• **Problem statement**
Using the records below, quote only the span that opens with the line containing "5 => s.runS5" and closes with the line containing "### Meanings -/", exactly and inclusively.

• **Collected data entries**
namespace Sys2Proof.Machine

/-- A sparse table from keys to values, as a list of pairs with strictly rising keys. What an unlisted key reads as
is the default its user names; an entry equal to that default is never listed (`Store.wf` in Machine/Store.lean). -/
abbrev Store (α : Type) := List (Nat × α)

/-- The memory of a region: addresses to bytes; an unlisted byte reads 0. -/
abbrev Mem := Store Byte

/-- Why a step stops with a fault. No meaning of this model raises one: the block has no architectural stop, every
error of a command is answered by the block itself (a NAK, an event, a restart of a collection). -/
inductive Fault where
  /-- An access to a byte address outside every memory the spec gives the block. Raised by nobody today; safe. -/
  | unmapped (addr : Nat)
  deriving DecidableEq, Repr

/-- Why a step refuses a command. -/
inductive Refusal where
  /-- The command has no meaning in this model. Raised by `exec`'s arm of that command only; safe. -/
  | notModelled (mnemonic : String)
  deriving DecidableEq, Repr

/-! ### Control port -/

/-- Responses of the control port (Table 12-6, R370). -/
inductive Resp where
  | ack | nakPriv | nakAddr | nakGuard | nakBusy
  deriving DecidableEq, Repr


/-- The first write of a guarded pair that an initiator holds (R501). -/
structure FirstWrite where
  addr  : Nat
  value : Word
  deriving DecidableEq, Repr

/-- The control port: held first writes by initiator (R501), domains whose BUSY is 1 (R495), the last response with
its data and poison line (Table 16-3), and the count of violations since reset (Table 17-7). -/
structure CpState where
  first : Store FirstWrite
  busy  : List Domain
  resp  : Option Resp
  rdata : Word
  rpoi  : Bool
  viols : Nat
  /-- High words in force of the pairs whose high word is staged, by the high word's address (R498). -/
  highs : Store Word
  deriving DecidableEq, Repr

/-! ### Events, the recorder and the snapshot network -/

/-- A raised event (R371, Table 12-3): code, source word, arguments, and whether an argument is poisoned. -/
structure Ev where
  code : BitVec 16
  src  : Word
  arg0 : Dword
  arg1 : BitVec 48
  poi  : Bool
  deriving DecidableEq, Repr

/-- One code slot's token bucket (R373): what has been taken from the full bucket and not yet refilled, in units of
1/16,000,000,000 record, the T64 of the last refill, and the pending count of suppressed events. -/
structure Bucket where
  used  : Nat
  last  : Nat
  pend  : Nat
  deriving DecidableEq, Repr

/-- A running or held flush (R376, R377, R378). `first` is the count of its oldest record, `next` the count after its
last; `start` is the tclk of the trigger. -/
structure Flush where
  cause : BitVec 4
  code  : BitVec 16
  t64   : Dword
  first : Nat
  next  : Nat
  pw    : Bool
  start : Nat
  /-- An XM write error has been seen during the flush (R378). -/
  err   : Bool
  deriving DecidableEq, Repr

/-- A held flush (R378): the OR of the cause bits, the first event code there is, and the T64 of the first trigger. -/
structure HeldFlush where
  cause : BitVec 4
  code  : BitVec 16
  t64   : Dword
  deriving DecidableEq, Repr

/-- The event recorder (R371 to R378). -/
structure EvrState where
  buckets   : Store Bucket
  ring      : Store (BitVec 256)
  /-- Records written since reset; EVR_WCOUNT, EVR_WPTR and EVR_LAPS read it. -/
  wcount    : Nat
  flush     : Option Flush
  held      : Option HeldFlush
  flushedPw : Bool
  flushErr  : Bool
  /-- Flushes completed; the next flush's number (R377). -/
  flushSeq  : Nat
  /-- Events suppressed since EVR_SUPP_TOT was last read, saturating. -/
  suppTot   : Word
  deriving DecidableEq, Repr

/-! ### Time unit -/

/-- A stamp of the stamp FIFO (R52, R53). -/
structure Stamp where
  port : Nat
  egr  : Bool
  tag  : BitVec 16
  t64  : Dword
  deriving DecidableEq, Repr

/-- The time unit (R43 to R64). Real spans are counted in tclk; T64 is formed from `frc`, `offset` and `rate`. -/
structure TimeState where
  frc       : Dword
  /-- Fraction of the FRC's advance from tclk, in eighths (R46). -/
  frcFrac   : Nat
  offset    : BitVec 96
  rate      : BitVec 40
  trefLost  : Bool
  /-- Servo terms, in units of 2^-40 of the nominal rate (R57). -/
  servoI    : Int
  servoY    : Int
  /-- Consecutive accepted measurements within, and measurements above, TIM_LOCK_THR (R59). -/
  within    : Nat
  above     : Nat
  lock      : Bool
  /-- |e| of the last measurement, saturating at 48 bits: argument 1 of TIM_LOCK (R87). -/
  lastE     : Nat
  hold      : Bool
  bigofs    : Bool
  /-- STEPPED, and the trackers that must still pass a boundary or be disabled before it clears; none of them listed
  and `steppedAny` set: any tracker's next boundary clears it (R61). -/
  stepped   : Bool
  stepWait  : List Nat
  steppedAny : Bool
  /-- tclk from which the holdover timeout runs, and whether a measurement has been accepted since SERVO_EN rose. -/
  measAt    : Nat
  measSeen  : Bool
  /-- tclk from which TIM_HOLD_AGE counts while in holdover. -/
  holdFrom  : Nat
  /-- Sum of the steps applied, so that calendar time is T64 with the steps removed (R340). -/
  stepSum   : Int
  leapAt    : Dword
  leapDone  : Bool
  leapErr   : Bool
  fifo      : List Stamp
  tsfDrop   : Nat
  tsfBad    : Nat
  tsfEvAt   : Option Nat
  /-- Next time of each time trigger (R77). -/
  ttNext    : Store Dword
  /-- tclk at which each strobe falls; none while low (R80). -/
  strobe0   : Option Nat
  strobe1   : Option Nat
  /-- tclk at which tl_pps_out falls, none while low; the whole second of the last pulse; tclk of the last taken edge of
  tl_pps_in (R51, R482). -/
  ppsFall   : Option Nat
  ppsSec    : Option Nat
  ppsInAt   : Option Nat
  deriving DecidableEq, Repr

/-! ### Turn trackers -/

/-- One turn tracker (R67 to R76). `running` is set from its first marker: an enabled tracker that is not running is
idle. Prediction and duration are 48-bit counts of tk. -/
structure Tracker where
  running : Bool
  turn    : Word
  mstamp  : Dword
  /-- Stamp of the marker before the last. -/
  prevM   : Dword
  /-- Marker stamps and numbers of the turns closed, latest first, of which the model keeps 8 (log 47). -/
  past    : List (Dword × Word)
  pred    : Nat
  lastDur : Nat
  /-- Turn number of the last record taken as a marker from below (R67). -/
  below   : Option Word
  overrun : Bool
  stall   : Bool
  hold    : Bool
  step    : Bool
  seqerr  : Bool
  early   : Bool
  /-- Angle slots that have fired in this turn (R77). -/
  fired   : List Nat
  deriving DecidableEq, Repr

/-! ### Tokens, frames, queues and flow contexts -/

/-- Who receives a credit when an entry leaves its queue: an output slot of a context (R333), or the units of a frame
of a receive flow context (R345), or nobody. -/
inductive Credit where
  | none
  | slot (ctx slot : Nat)
  | frame (fc id : Nat)
  deriving DecidableEq, Repr

/-- A token (Table 5-5): payload words, KIND, CONT, PCH, the SEQ assigned at enqueue; and the model's own bookkeeping:
whose credit it holds and the calendar time of its enqueue. -/
structure Token where
  kind  : Nat
  cont  : Bool
  pch   : BitVec 8
  seq   : Word
  words : List Word
  from_ : Credit
  at_   : Int
  /-- Units of the spill area that hold it (R347), and banks of the queue store in which its units lie (R349). -/
  spilled : Option (List Nat)
  banks : List Nat
  /-- What ends with this token (R362): a result of a reduction (key 4 RID + level) or a lateness token (none), and its turn. -/
  ack   : Option (Option Nat × Word)
  /-- Of a token that a SEND has enqueued: the context, and the number that its stores visible to the token's consumer lie below
  (R153). -/
  via   : Option (Nat × Nat) := none
  deriving DecidableEq, Repr

/-- A Toltus frame (Table 16-6). `credits` lists the slot credits that return when it leaves its egress queue (R334);
`at_` is the calendar time of its enqueue. -/
structure Frame where
  dst   : Word
  src   : Word
  drole : Nat
  srole : Nat
  cls   : Nat
  lh    : Bool
  ftype : Nat
  own   : Bool
  part  : Nat
  coll  : Nat
  gen   : Nat
  dq    : Nat
  sent  : Word
  limit : Word
  lv    : Bool
  poim  : Dword
  payload : List Byte
  credits : List Credit
  /-- Turn of the result or of the latest alarm it carries, for the gate of R369. -/
  turn    : Option Word
  at_     : Int
  /-- Units of the spill area that hold it (R347), and banks of the queue store in which its units lie (R349). -/
  spilled : Option (List Nat)
  banks   : List Nat
  deriving DecidableEq, Repr

/-- One hardware queue (R332 to R342). A local queue holds `toks`; an egress queue holds the closed frames and the
tokens of the frame still open. Class, port, owner, kind and logical queue stand in QSC_Qq_CFG. -/
structure Queue where
  toks    : List Token
  frames  : List Frame
  openToks : List Token
  /-- tclk of the first token of the open frame. -/
  openAt  : Nat
  nextSeq : Nat
  /-- CAP in force for the assignment (R354: CAP takes effect only at the next start). -/
  cap     : Nat
  /-- Peer of an egress queue: place address and role code. -/
  peer    : Word
  peerRole : Nat
  /-- Logical queue at the peer (LQR of Table 15-3). -/
  dq      : Nat
  /-- Deficit in bytes, visited mark (R338), eligibility time E in tk of calendar time (R340) and the wheel slot in
  which it waits, of the fine wheel (false) or the coarse one (true) (R341). -/
  deficit : Nat
  visited : Bool
  elig    : Option Int
  wheel   : Option (Bool × Nat)
  /-- Dequeues since the last sample, tclk of the last sample, last samples, largest since the last read (R342). -/
  deqs    : Nat
  sampAt  : Nat
  depth   : Nat
  delay   : Nat
  hwmDepth : Nat
  hwmDelay : Nat
  /-- Units written to the queue so far: the unit index of the placement hash (R349). -/
  unitIx  : Nat
  deriving DecidableEq, Repr

/-- One flow context (R343 to R345). For a send context `sent` and `limit` are SENT and the LIMIT in force; for a receive
context `sent` is SEEN. `frames` holds, for each frame received and not yet freed, the entries left and its units. -/
structure Flow where
  recv  : Bool
  cls   : Nat
  peer  : Word
  peerRole : Nat
  port  : Nat
  grant : Nat
  sent  : Word
  held  : Nat
  limit : Word
  /-- LIMIT last advertised and the tclk of that advertisement. -/
  advLimit : Word
  advAt : Nat
  frames : Store (Nat × Nat)
  nextId : Nat
  /-- Collections that use the context; `own` for the block's own streams. -/
  colls : List Nat
  own   : Bool
  deriving DecidableEq, Repr

/-- One member of a port's round (R338): a visited mark and a deficit of a weighted class. -/
structure ClassRound where
  deficit : Nat
  visited : Bool
  deriving DecidableEq, Repr

/-- The queue scheduler. -/
structure QscState where
  queues : Store Queue
  flows  : Store Flow
  /-- Active list of queues of port p and class c, at key 8p + c (R338). -/
  active : Store (List Nat)
  /-- Active list of the weighted classes of port p. -/
  classes : Store (List Nat)
  rounds : Store ClassRound
  /-- FI credits that the host holds for each pair (R472): none before the end of S5. -/
  fiCrd  : Store Nat
  spillBytes : Nat
  spillEvAt : Option Nat
  /-- The salt (R350), the tclk of the last re-key and the boundaries since. -/
  salt   : Dword
  rekeyAt : Nat
  rekeyBounds : Nat
  skew   : Bool
  /-- Units written to and read from each bank in the current window (R351). -/
  banks  : Store Nat
  /-- Number of the present skew window: calendar time in whole seconds. -/
  skewWin : Int
  /-- Tokens in the ingress reservation that wait until the old member of their hashed group is clear of their source
  (R350): source place, new member, token. -/
  waitIn : List (Word × Nat × Token)
  deriving DecidableEq, Repr

/-! ### Dexey engines -/

/-- A W320 accumulator: 320-bit two's complement integer in units of 2^-160, with its sticky flags (R218). -/
structure W320 where
  val  : BitVec 320
  pinf : Bool
  ninf : Bool
  nan  : Bool
  deriving DecidableEq, Repr

/-- The memories that a context or a job addresses (R150, R152): the DS slice of context c, the CSM of cluster k, the
shared pool and XM. -/
inductive Space where
  | ds (c : Nat) | csm (k : Nat) | pool | xm
  deriving DecidableEq, Repr

/-- A segment of a collection (R152): where it maps, from which byte, its size and rights. A CSM segment maps the CSM of
the context's own cluster. -/
inductive SegKind where
  | csm | pool | xm
  deriving DecidableEq, Repr

structure Segment where
  kind : SegKind
  base : Nat
  size : Nat
  rd   : Bool
  wr   : Bool
  deriving DecidableEq, Repr

/-- A store a context has made that is not yet visible to other observers (R153): where it goes and its bytes with their
poison. -/
structure BufStore where
  sp   : Space
  addr : Nat
  data : List (Byte × Bool)
  deriving DecidableEq, Repr

/-- A store that a SEND or a launch of its context has made visible to some observers, and no FENCE yet to all (R153): the context and
its collection, the number of that SEND or launch, where it goes and its bytes with their poison, and the observers that see it:
contexts by number, units by `Job.observer`. -/
structure SeenStore where
  ctx  : Nat
  coll : Nat
  n    : Nat
  sp   : Space
  addr : Nat
  data : List (Byte × Bool)
  seen : List Nat
  deriving DecidableEq, Repr

/-- A bound stream slot of a context (R157): direction, hardware queue, timeout in µs. -/
structure Slot where
  out : Bool
  q   : Nat
  tmo : Nat
  deriving DecidableEq, Repr

/-- The operations that a context launches (R171, R206). -/
inductive JobOp where
  | skins | skmrg | skq | topk | tscore | pack | unpack
  deriving DecidableEq, Repr

/-- A launched job (R171, R206 to R210): the operation, the launching context, its collection and cluster, the tag and
completion slot, the turn of the launch and the ensemble version and the prediction of the collection's tracker then (TSCORE,
SKQ), the descriptor words with their poison, and for SKINS the lanes. -/
structure Job where
  op    : JobOp
  ctx   : Nat
  coll  : Nat
  gen   : Nat
  cluster : Nat
  tag   : BitVec 16
  slot  : Option Nat
  turn  : Word
  ver   : Word
  pred  : Nat
  desc  : List Word
  descPoi : List Bool
  lanes : List Word
  lanePoi : BitVec 16
  mask  : BitVec 16
  /-- FSTs of the launching context that others do not yet see (TSCORE, R212), and whether the job runs on for a collection that has
  stopped, so that its output and token are discarded (R182, R363). -/
  feats : List (Nat × Word × Bool)
  dead  : Bool
  /-- tclk in which the job entered its unit's queue. -/
  at_   : Nat
  /-- A job of the history writer: the turn, and its bytes with their poison (R137, R329). -/
  hist  : Option (Word × List (Byte × Bool))
  deriving DecidableEq, Repr
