/-! ### Frames in -/

/-- Drop a frame at the port and report the number of its cause (R475, Table 16-13). -/
def Blk.frameBad (s : Blk) (pair : Nat) (src : Word) (cause : Nat) : Blk :=
  let n := s.port.framesDropped + 1
  { s with port := { s.port with framesDropped := n } }.emitAt 0xC pair 0x1502 src.toNat (cause + n <<< 4)

/-- A drop that is counted and not reported (R33, R36, R37). -/
def Blk.otherDrop (s : Blk) : Blk := { s with port := { s.port with otherDrops := s.port.otherDrops + 1 } }

/-- Where a frame of the current instance's role is dropped: by a place with bits [31:28] set in its payload, by fence, partition
or long haul, or, at a die, one of another die, or collection control or time that is not its parent's (R17, R25, R33, R36, R37). -/
def Blk.frameBarred (s : Blk) (f : Frame) : Bool :=
  !f.placesOk || s.hlt.fenced.contains f.src ||
  (decide (s.role = .die) && (decide (f.srole = 1) ||
    (decide (f.ftype = ftCollctl ∨ f.ftype = ftTime) && decide (f.src ≠ trayOf s.place ∨ f.srole ≠ 2)))) ||
  (decide (s.role ≠ .span) && decide (f.ftype ≠ ftAttach) && decide (f.part ≠ s.part) &&
    decide (2 ≤ f.schedCls ∨ f.srole ≠ 3)) ||
  (f.lh && decide (s.role ≠ .span) && !(match s.lic.force with | some l => l.lh | none => false)) ||
  (decide (s.role = .span) && decide (siteOf f.src ≠ siteOf s.place) &&
    (List.range 8).all (fun i => decide (i = siteOf s.place) || s.reg (.boot (.BOOT_SITE_SPAN i)) == 0xFFFFFFFF#32))

/-- Whether a collection's frame is of another generation than the current one, COLLCTL apart (R454). -/
def Blk.frameStale (s : Blk) (f : Frame) : Bool :=
  !f.own && decide (f.ftype ≠ ftCollctl) &&
  !(decide ((s.coll f.coll).st = .running ∨ (s.coll f.coll).st = .starting) && decide ((s.coll f.coll).gen.toNat = f.gen))

/-- Account a data frame on its receive context (R344, R346): the context's index, or none for a frame outside contexts;
`false` when the frame must be dropped. A class-C2 or HEALTH context opens at its first frame (DEDUCED, log 8). -/
def Blk.flowIn (s : Blk) (f : Frame) : Bool × Option Nat × Blk :=
  if f.ftype = ftAttach ∨ f.ftype = ftPeer ∨ f.ftype = ftCredit then (true, none, s) else
  let s := s.openFirst true f.cls f.ftype f.src f.srole
  match s.flowIx true f.cls f.src f.srole with
  | none =>
    if f.ftype = ftTime then (true, none, s) else
    (false, none, (s.count (.qsc .QSC_NOCRED_DROP) 1).emit 0xC 0x0D04 f.src.toNat f.cls)
  | some i =>
    let x := Store.get Flow.fresh s.qsc.flows i
    if (x.limitNow - f.sent).toNat < 2 ^ 31 then
      let seen := if 0 < sdiff f.sent x.sent then f.sent else x.sent
      (true, some i, s.modFlow i (fun x => { x with sent := seen, held := x.held + f.units }))
    else (false, none, (s.count (.qsc .QSC_NOCRED_DROP) 1).emit 0xC 0x0D04 f.src.toNat f.cls)

/-- Take the LIMIT that a frame advertises for the reverse context (R345). -/
def Blk.limitIn (s : Blk) (f : Frame) : Blk :=
  if !f.lv then s else
  match s.flowIx false f.cls f.src f.srole with
  | none => s
  | some i => s.modFlow i (fun x => if 0 < sdiff f.limit x.limit then { x with limit := f.limit } else x)

/-- What taking a frame from a port leaves for its meaning: the frame and its receive context. -/
structure Taken where
  f  : Frame
  fc : Option Nat
  deriving DecidableEq, Repr

/-- Take a frame of type `want` from a fabric port (R472, R475, R36, R37, R344, R346, R454). A frame that fails a check is
dropped as its rule says; a frame of another type leaves the state as it is: it is another command's. -/
def Blk.takeFrame (s : Blk) (r : RxFrame) (want : Nat) : Blk × Option Taken :=
  if s.conf.pairs ≤ r.pair then (s, none) else
  let beat := match s.conf with | .d => 8 | .a64 => 64
  if Store.get 0 s.qsc.fiCrd r.pair = 0 then
    let n := s.port.beatsDropped + (r.bytes.length + beat - 1) / beat
    ({ s with port := { s.port with beatsDropped := n } }.emitAt 0xC r.pair 0x1501 r.pair n, none)
  else
  match parseFrame r with
  | .bad cause src => (s.frameBad r.pair src cause, none)
  | .ok f =>
    if f.ftype ≠ want then (s, none) else
    if f.dst ≠ s.place ∨ f.drole ≠ roleCode s.role then (s.frameBad r.pair f.src 5, none) else
    if s.frameBarred f then (s.otherDrop, none) else
    let s := s.limitIn f
    match s.flowIn f with
    | (false, _, s) => (s, none)
    | (true, fc, s) =>
      let free := fun (s : Blk) => match fc with | some i => s.freeUnits i f.units | none => s
      if s.frameStale f then (free (s.count (.boot .BOOT_STALE_CNT) 1), none)
      else if f.ftype = ftToken ∧ (s.groupOf (if f.own then 0xFF else f.coll) f.dq).isEmpty then
        ((free s).frameBad r.pair f.src 6, none)
      else (s, some ⟨f, fc⟩)

/-- Take a frame of type `want` whose word 0 has SUB `sub` in [7:0] (Tables 16-7, 16-8); a frame of another SUB is another
command's. -/
def Blk.takeSub (s : Blk) (r : RxFrame) (want sub : Nat) : Blk × Option Taken :=
  match parseFrame r with
  | .ok f => if f.ftype = want ∧ fld (wordAt f.payload 0) 7 0 ≠ sub then (s, none) else s.takeFrame r want
  | .bad _ _ => s.takeFrame r want

/-- The units of a frame that a unit has taken at once are free again (R345). -/
def Blk.frameDone (s : Blk) (t : Taken) : Blk :=
  match t.fc with | some i => s.freeUnits i t.f.units | none => s

end Sys2Proof.Machine
end

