/-- S2: the boot bundle is verified and the cores are released; once every core has reported, the scheduler core loads the
event slot table and the stage waits for BOOT_GO. -/
def Blk.runS2 (s : Blk) : Blk :=
  if s.boot.waitGo then s else
  if s.allCores.all (fun x => (s.fcore x).st = .off) then
    if !s.inst.bundleOk ∨ s.inst.bundle.kinds ≠ 0xF then s.report fail 0x201 0
    else if s.inst.bundle.svn.toNat < s.fwc.svnMin.toNat then s.report fail 0x202 0
    else
      (s.allCores.foldl (fun s x => s.setCore x { FCore.fresh with st := CoreSt.boot, img := s.inst.bundle.fwver, prevImg := s.inst.bundle.fwver }) s).modBoot (fun b => { b with stageAt := s.tclk })
  else
    let s := s.allCores.foldl (fun s x => s.setCore x { s.fcore x with st := .run }) s
    let b := s.inst.bundle
    let s := s.modFwc (fun m => { m with running := b, since := s.tclk })
    let s := (s.setReg (.fwc .FWC_FW_VER) b.ifver).setReg (.fwc .FWC_FWVER) b.fwver
    let s := s.inst.slotTab.foldl (fun s e => if s.conf.codeSlots ≤ e.1 then s else
      (s.setReg (.evr (.EVR_SLi_CODE e.1)) (e.2.1 &&& 0xE000FFFF)).setReg (.evr (.EVR_SLi_RATE e.1)) e.2.2) s
    (s.modBoot (fun b => { b with waitGo := true })).report wait 0x2FF 0

/-- S0 and S1 (R46, R435). -/
def Blk.runS0 (s : Blk) : Blk :=
  let s := if s.inst.trefSeen then s else s.loseTref
  (s.report pass (if s.time.trefLost then 1 else 0) 0).setStage 1

def Blk.runS1 (s : Blk) : Blk :=
  match s.inst.mapFail with
  | some (code, det) => (s.report fail code.toNat det).earlyOut
  | none => ((s.report pass 0x100 0).earlyOut).setStage 2

/-- S6 ends when every supply request of its own has been acknowledged: clusters start at OPP 0. -/
def Blk.runS6 (s : Blk) : Blk :=
  if !s.pwr.vreqs.isEmpty then s else
  let s := (List.range s.logical).foldl (fun s k => s.setClu k { s.clu k with opp := 0 }) s
  (s.report pass 0x600 (w32 s.logical)).enterS7

/-- S8: tl_ready rises in the tclk after the report; a span instance of first rank becomes primary (R29, R32, R449). -/
def Blk.runS8 (s : Blk) : Blk :=
  ((s.report pass 0x800 0).modBoot (fun b => { b with ready := true })).rankCheck

/-- What the present stage does when it looks at its condition. -/
def Blk.runStage (s : Blk) : Blk :=
  if s.stageOver then s else
  match s.boot.stage with
  | 0 => s.runS0
  | 1 => s.runS1
  | 2 => s.runS2
  | 3 => s.runS3
  | 4 => s.runS4
  | 5 => s.runS5
  | 6 => s.runS6
  | 7 => if s.role = .span then s.spanS7 else if s.role = .tray ∧ s.parentPlace.isNone then s.pass7 else s
  | _ => s.runS8

/-! ### Writes of bring-up registers -/

/-- A write of 1 to BOOT_GO ends the wait at S2; S3 begins and draws the salt (R350, R443). -/
def Blk.wrBootGo (s : Blk) (v : Word) : Blk :=
  if !bit v 0 ∨ !s.boot.waitGo ∨ s.boot.stage ≠ 2 then s else
  let s := (s.modBoot (fun b => { b with waitGo := false })).report pass 0x200 0
  let (f, s) := s.draw
  (s.modQsc (fun m => { m with salt := BitVec.ofNat 64 f, rekeyAt := s.tclk })).setStage 3

/-- A write of FWC_HOST_VER repeats the version check while S3 waits for it (R414, R443). -/
def Blk.wrHostVer (s : Blk) (v : Word) : Blk :=
  let s := s.setReg (.fwc .FWC_HOST_VER) v
  if s.boot.stage = 3 ∧ s.boot.result = wait then s.runS3 else s

/-- Detach from the parent (R450). -/
def Blk.detach (s : Blk) : Blk :=
  match s.parentPlace with
  | none => s
  | some p =>
    (s.leaveFlows (fun f => f.peer == p && f.peerRole == s.parentRole) none).modBoot (fun b => { b with attached := false })

/-- A completed pair of BOOT_RERUN (R450). -/
def Blk.wrRerun (s : Blk) (v : Word) : Blk :=
  let n := fld v 3 0
  let s := s.setReg (.boot .BOOT_RERUN) v
  if n ≠ 4 ∧ n ≠ 5 ∧ n ≠ 7 then s else
  if s.colls.any (fun p => p.2.st = .running ∨ p.2.held ∨ p.2.restarting) ∨ s.boot.stage < 8 then
    s.modBoot (fun b => { b with rerunRef := true })
  else
    let s := (s.modBoot (fun b => { b with ready := false, rerunRef := false, isPrimary := false })).detach
    if n = 4 then s.setStage 4 else if n = 5 then s.enterS5 else s.enterS7

/-! ### Meanings -/

/-- RESET_ASSERT (R465, R487): every output takes its reset value and requests in flight are abandoned. -/
def execResetAssert (s : State) : Host.Outcome State Fault Refusal :=
  .next (s.modBlk (fun b =>
    { b with
      inReset := true
      boot := { b.boot with ready := false, trains := [] }
      port := { PortState.reset with ppReady := false }
      time := { b.time with strobe0 := none, strobe1 := none, ppsFall := none }
      pwr := { b.pwr with vreqs := [] }
      hlt := { b.hlt with tests := [], manual := none }
      mem := { b.mem with reqs := [] }
      cp := .reset }))

/-- RESET_RELEASE (R465, R3): everything is as after reset; what the host chip and its memories hold survives, and the role
is that of the stored licence. -/
def execResetRelease (s : State) : Host.Outcome State Fault Refusal :=
  let b := s.blk
  if !b.inReset then .next s else
  let role := match b.conf, b.lic.stored with | .d, _ => Role.die | .a64, some l => l.role | .a64, none => b.role
  .next { s with
    blk := Blk.fresh b.conf role b.inst b.lic.stored b.fwc.svnMin b.draws b.mem.xm b.mem.xmPoi b.mem.flash b.mem.areas,
    evr := .reset, snap := .reset }

/-- STAGE_ADVANCE (R441, Table 15-1). -/
def execStageAdvance : State → Host.Outcome State Fault Refusal := lift Blk.runStage

/-- CORE_REPORT_TIMEOUT (Table 15-1): a released core has not reported within 100 ms. -/
def execCoreReportTimeout (x : Nat) : State → Host.Outcome State Fault Refusal := lift fun s =>
  if s.boot.stage = 2 ∧ s.boot.result ≠ fail ∧ (s.fcore x).st = .boot ∧ s.passed s.boot.stageAt (s.ms 100) then
    s.report fail 0x203 (w32 x)
  else s

/-- TRAINING_DONE (R445, R480). -/
def execTrainingDone (k : Nat) (cfg : BitVec 256) : State → Host.Outcome State Fault Refusal := lift fun s =>
  let t := s.train k
  if s.boot.stage ≠ 5 ∨ s.stageOver ∨ !t.req then s else
  let s := s.setTrain k { t with req := false, done := true }
  let s := s.modBoot (fun b => { b with fullAny := b.fullAny || t.full })
  let s := s.modPort (fun p => { p with cfgo := Store.put p.cfgo k cfg })
  s.trainNext.runS5

/-- A training of port `k` has failed: a fast start is retried as full training; a full one fails S5 (R445, R480). -/
def Blk.trainFailed (s : Blk) (k : Nat) : Blk :=
  let t := s.train k
  if !t.full then s.setTrain k { t with req := true, full := true, at_ := s.tclk }
  else
    let s := s.setTrain k { t with req := false }
    if k < 4 then s.report fail 0x502 (w32 k) else s.report fail 0x503 (w32 (k - 4))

• **Solution to this task**
  | 5 => s.runS5
  | 6 => s.runS6
  | 7 => if s.role = .span then s.spanS7 else if s.role = .tray ∧ s.parentPlace.isNone then s.pass7 else s
  | _ => s.runS8

/-! ### Writes of bring-up registers -/

/-- A write of 1 to BOOT_GO ends the wait at S2; S3 begins and draws the salt (R350, R443). -/
def Blk.wrBootGo (s : Blk) (v : Word) : Blk :=
  if !bit v 0 ∨ !s.boot.waitGo ∨ s.boot.stage ≠ 2 then s else
  let s := (s.modBoot (fun b => { b with waitGo := false })).report pass 0x200 0
  let (f, s) := s.draw
  (s.modQsc (fun m => { m with salt := BitVec.ofNat 64 f, rekeyAt := s.tclk })).setStage 3

/-- A write of FWC_HOST_VER repeats the version check while S3 waits for it (R414, R443). -/
def Blk.wrHostVer (s : Blk) (v : Word) : Blk :=
  let s := s.setReg (.fwc .FWC_HOST_VER) v
  if s.boot.stage = 3 ∧ s.boot.result = wait then s.runS3 else s

/-- Detach from the parent (R450). -/
def Blk.detach (s : Blk) : Blk :=
  match s.parentPlace with
  | none => s
  | some p =>
    (s.leaveFlows (fun f => f.peer == p && f.peerRole == s.parentRole) none).modBoot (fun b => { b with attached := false })

/-- A completed pair of BOOT_RERUN (R450). -/
def Blk.wrRerun (s : Blk) (v : Word) : Blk :=
  let n := fld v 3 0
  let s := s.setReg (.boot .BOOT_RERUN) v
  if n ≠ 4 ∧ n ≠ 5 ∧ n ≠ 7 then s else
  if s.colls.any (fun p => p.2.st = .running ∨ p.2.held ∨ p.2.restarting) ∨ s.boot.stage < 8 then
    s.modBoot (fun b => { b with rerunRef := true })
  else
    let s := (s.modBoot (fun b => { b with ready := false, rerunRef := false, isPrimary := false })).detach
    if n = 4 then s.setStage 4 else if n = 5 then s.enterS5 else s.enterS7

/-! ### Meanings -/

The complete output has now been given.